Problem statement: Where a line in the listing below holds the word "supply", count that line; give the total alone.

Data to examine:
/-- The part with its supply off: the working state is lost (R206), the store stands, and every block
stands at its power-on value for a part not yet configured. -/
def State.unpowered (pending : List Instr) (draws : Nat) (store : Store) : State :=
  { pending := pending, power := .off, warned := false, warnPending := false, now := 0, draws := draws,
    cfg := Cfg.initial, store := store, lc := Lc.initial .withdrawn 0 false 0, tiu := Two.both Tiu.initial,
    mt := Mt.initial, au := Au.initial,
    mu := Two.both (Mu.initial (Quad.all 100000) ⟨300, 1200, 2000, 3000⟩ false (ms 500)),
    hc := Two.both (Hc.initial false), pump := Pump.initial, ju := Ju.initial, pbu := Pbu.initial,
    su := Su.initial false, sc := Sc.initial, pp := Pp.initial, prove := Prove.initial,
    inspect := Inspect.initial }

/-- The part before its supply first comes up, with a new store (log 4). -/
def State.reset : State := State.unpowered [] 0 Store.new

end Sys2Proof.Machine
end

The completed task: 2